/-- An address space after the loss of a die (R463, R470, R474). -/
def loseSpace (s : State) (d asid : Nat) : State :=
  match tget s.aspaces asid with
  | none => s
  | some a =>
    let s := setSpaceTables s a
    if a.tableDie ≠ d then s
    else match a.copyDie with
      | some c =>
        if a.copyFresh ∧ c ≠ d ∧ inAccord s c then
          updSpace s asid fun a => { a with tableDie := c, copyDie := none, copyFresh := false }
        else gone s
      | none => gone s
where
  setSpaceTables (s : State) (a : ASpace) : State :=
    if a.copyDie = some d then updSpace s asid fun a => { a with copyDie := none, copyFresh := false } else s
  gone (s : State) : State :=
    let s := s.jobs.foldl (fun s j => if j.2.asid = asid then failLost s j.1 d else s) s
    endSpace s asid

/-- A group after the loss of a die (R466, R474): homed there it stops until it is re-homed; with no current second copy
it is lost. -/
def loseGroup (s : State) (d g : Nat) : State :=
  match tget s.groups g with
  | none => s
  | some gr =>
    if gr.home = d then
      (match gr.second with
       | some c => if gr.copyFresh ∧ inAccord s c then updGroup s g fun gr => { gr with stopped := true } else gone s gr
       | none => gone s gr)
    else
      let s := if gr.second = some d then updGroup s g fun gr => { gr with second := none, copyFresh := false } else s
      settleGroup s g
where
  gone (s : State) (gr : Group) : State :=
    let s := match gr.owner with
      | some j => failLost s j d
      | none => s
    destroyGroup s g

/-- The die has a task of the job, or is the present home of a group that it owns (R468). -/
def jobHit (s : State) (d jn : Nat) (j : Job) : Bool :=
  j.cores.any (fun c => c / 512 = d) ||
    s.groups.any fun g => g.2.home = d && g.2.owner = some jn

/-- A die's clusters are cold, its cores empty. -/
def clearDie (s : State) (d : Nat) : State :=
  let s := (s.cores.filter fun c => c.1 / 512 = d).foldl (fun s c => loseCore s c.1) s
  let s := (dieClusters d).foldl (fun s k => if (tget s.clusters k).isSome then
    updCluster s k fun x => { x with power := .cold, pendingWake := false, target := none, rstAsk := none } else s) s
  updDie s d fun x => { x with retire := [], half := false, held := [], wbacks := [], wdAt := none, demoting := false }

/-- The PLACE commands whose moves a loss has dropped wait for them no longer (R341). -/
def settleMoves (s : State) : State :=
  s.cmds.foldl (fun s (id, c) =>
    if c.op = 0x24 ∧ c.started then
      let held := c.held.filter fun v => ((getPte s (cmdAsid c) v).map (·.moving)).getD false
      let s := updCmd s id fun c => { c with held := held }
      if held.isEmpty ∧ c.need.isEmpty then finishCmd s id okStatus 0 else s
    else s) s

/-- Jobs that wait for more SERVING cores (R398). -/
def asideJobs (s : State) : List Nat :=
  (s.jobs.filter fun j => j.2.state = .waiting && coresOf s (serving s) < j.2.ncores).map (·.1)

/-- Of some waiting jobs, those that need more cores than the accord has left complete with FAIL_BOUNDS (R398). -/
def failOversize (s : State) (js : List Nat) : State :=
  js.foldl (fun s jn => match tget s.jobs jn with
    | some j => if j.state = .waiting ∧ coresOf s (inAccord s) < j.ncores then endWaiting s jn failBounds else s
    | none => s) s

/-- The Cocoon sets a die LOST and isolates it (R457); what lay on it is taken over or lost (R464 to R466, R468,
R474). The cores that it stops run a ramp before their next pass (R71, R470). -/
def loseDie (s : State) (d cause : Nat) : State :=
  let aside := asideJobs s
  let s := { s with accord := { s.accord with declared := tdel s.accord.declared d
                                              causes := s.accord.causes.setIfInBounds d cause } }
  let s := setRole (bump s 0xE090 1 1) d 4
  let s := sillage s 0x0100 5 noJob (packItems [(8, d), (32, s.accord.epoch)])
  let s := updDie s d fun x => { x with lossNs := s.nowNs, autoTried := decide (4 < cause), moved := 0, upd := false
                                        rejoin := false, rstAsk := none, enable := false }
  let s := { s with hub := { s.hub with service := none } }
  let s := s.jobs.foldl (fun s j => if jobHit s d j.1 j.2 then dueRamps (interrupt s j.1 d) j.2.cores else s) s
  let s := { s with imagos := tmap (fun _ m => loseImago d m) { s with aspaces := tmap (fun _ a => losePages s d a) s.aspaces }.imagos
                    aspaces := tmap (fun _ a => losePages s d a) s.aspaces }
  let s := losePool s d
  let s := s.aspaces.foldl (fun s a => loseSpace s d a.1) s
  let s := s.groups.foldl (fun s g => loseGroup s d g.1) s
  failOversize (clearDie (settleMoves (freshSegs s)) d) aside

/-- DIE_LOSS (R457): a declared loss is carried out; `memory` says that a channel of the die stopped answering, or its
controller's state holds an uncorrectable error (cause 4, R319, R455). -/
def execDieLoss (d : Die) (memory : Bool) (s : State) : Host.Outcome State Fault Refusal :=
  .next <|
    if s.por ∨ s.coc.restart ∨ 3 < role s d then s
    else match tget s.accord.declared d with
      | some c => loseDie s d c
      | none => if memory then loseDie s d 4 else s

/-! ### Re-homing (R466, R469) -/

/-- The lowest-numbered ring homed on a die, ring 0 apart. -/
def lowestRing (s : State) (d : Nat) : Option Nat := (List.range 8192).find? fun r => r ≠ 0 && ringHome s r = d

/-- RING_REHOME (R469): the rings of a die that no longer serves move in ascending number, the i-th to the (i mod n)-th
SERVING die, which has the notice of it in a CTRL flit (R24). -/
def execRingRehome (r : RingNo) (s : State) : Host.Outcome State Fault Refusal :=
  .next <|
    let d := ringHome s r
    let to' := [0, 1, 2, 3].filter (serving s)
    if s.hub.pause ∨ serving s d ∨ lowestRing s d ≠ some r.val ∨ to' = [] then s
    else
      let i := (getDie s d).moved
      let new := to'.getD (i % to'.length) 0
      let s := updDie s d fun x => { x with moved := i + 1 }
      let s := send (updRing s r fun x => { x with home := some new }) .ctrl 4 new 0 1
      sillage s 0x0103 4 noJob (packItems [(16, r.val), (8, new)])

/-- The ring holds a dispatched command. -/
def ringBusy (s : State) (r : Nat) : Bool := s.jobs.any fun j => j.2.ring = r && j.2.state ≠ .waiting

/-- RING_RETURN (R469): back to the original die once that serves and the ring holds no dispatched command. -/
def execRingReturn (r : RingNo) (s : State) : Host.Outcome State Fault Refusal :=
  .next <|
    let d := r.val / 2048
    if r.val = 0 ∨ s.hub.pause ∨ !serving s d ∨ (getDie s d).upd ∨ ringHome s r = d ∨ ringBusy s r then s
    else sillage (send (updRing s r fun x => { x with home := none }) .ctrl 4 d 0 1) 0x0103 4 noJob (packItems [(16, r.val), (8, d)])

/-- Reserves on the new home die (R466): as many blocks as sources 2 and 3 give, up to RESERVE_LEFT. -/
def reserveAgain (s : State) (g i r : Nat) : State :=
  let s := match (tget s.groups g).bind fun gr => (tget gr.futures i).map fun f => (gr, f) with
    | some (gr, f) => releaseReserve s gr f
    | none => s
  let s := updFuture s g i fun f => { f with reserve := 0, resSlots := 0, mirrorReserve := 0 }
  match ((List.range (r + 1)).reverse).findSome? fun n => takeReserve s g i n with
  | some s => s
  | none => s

...

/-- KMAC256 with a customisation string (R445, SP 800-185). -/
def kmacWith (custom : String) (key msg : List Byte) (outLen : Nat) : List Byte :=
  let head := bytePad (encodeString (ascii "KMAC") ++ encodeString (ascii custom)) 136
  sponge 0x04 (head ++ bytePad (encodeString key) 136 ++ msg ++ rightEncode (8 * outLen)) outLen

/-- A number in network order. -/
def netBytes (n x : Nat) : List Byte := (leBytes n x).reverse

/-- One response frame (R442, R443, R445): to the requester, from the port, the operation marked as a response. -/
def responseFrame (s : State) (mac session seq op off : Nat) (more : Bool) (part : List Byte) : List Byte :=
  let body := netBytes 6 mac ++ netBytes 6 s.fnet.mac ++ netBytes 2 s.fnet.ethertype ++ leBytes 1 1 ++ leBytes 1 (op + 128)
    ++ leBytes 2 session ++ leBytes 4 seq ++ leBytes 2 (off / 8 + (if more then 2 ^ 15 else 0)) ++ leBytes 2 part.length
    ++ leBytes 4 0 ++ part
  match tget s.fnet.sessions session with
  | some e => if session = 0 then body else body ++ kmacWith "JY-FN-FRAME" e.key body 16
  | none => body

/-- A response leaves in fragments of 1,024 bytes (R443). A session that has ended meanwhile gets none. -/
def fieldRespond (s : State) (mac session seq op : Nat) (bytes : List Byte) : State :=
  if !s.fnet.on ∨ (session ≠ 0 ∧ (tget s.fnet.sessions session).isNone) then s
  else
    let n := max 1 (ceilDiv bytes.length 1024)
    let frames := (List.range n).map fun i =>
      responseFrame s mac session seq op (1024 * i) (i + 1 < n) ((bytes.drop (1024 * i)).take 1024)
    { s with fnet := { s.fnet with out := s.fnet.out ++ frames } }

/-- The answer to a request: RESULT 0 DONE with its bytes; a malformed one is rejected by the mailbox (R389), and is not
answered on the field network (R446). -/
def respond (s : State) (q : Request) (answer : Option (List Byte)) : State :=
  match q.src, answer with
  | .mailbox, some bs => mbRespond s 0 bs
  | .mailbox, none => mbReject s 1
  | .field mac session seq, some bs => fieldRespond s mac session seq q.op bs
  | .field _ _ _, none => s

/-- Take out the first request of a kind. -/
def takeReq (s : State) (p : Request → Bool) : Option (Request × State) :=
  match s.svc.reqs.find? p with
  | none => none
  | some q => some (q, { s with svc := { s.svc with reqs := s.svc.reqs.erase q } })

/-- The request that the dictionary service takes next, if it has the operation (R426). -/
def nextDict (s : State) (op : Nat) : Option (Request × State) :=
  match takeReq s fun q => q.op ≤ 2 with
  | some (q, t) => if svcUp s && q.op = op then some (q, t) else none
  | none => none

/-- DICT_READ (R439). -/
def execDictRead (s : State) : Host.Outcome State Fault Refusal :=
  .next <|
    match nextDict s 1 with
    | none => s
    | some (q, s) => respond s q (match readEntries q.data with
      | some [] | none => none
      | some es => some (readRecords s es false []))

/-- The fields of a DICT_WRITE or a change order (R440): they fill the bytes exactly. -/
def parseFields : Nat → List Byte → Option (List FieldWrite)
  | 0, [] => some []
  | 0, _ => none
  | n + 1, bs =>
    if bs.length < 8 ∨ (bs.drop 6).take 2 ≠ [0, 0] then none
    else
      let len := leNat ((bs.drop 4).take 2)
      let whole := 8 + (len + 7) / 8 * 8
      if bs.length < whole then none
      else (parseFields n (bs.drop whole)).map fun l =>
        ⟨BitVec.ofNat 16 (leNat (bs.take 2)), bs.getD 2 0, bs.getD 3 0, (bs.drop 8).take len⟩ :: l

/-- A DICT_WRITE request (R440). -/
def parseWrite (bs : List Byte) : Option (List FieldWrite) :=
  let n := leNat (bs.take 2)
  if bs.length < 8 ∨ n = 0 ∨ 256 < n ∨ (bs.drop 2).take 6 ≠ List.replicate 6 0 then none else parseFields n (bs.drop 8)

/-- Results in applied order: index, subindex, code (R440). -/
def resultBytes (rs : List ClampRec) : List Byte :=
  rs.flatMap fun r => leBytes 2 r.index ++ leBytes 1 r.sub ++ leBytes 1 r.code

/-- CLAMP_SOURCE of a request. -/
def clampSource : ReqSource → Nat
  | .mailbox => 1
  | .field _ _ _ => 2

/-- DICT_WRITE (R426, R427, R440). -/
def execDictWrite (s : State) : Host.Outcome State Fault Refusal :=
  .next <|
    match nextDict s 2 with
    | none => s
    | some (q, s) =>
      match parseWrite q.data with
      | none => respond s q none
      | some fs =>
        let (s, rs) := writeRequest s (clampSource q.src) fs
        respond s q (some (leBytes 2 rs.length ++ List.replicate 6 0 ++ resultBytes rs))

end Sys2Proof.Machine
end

* [YOUR GOAL]:
Above are some records. Copy each of their lines that holds the string "packItems".

* [ANSWER TO THIS TASK]:
  let s := sillage s 0x0100 5 noJob (packItems [(8, d), (32, s.accord.epoch)])
      sillage s 0x0103 4 noJob (packItems [(16, r.val), (8, new)])
    else sillage (send (updRing s r fun x => { x with home := none }) .ctrl 4 d 0 1) 0x0103 4 noJob (packItems [(16, r.val), (8, d)])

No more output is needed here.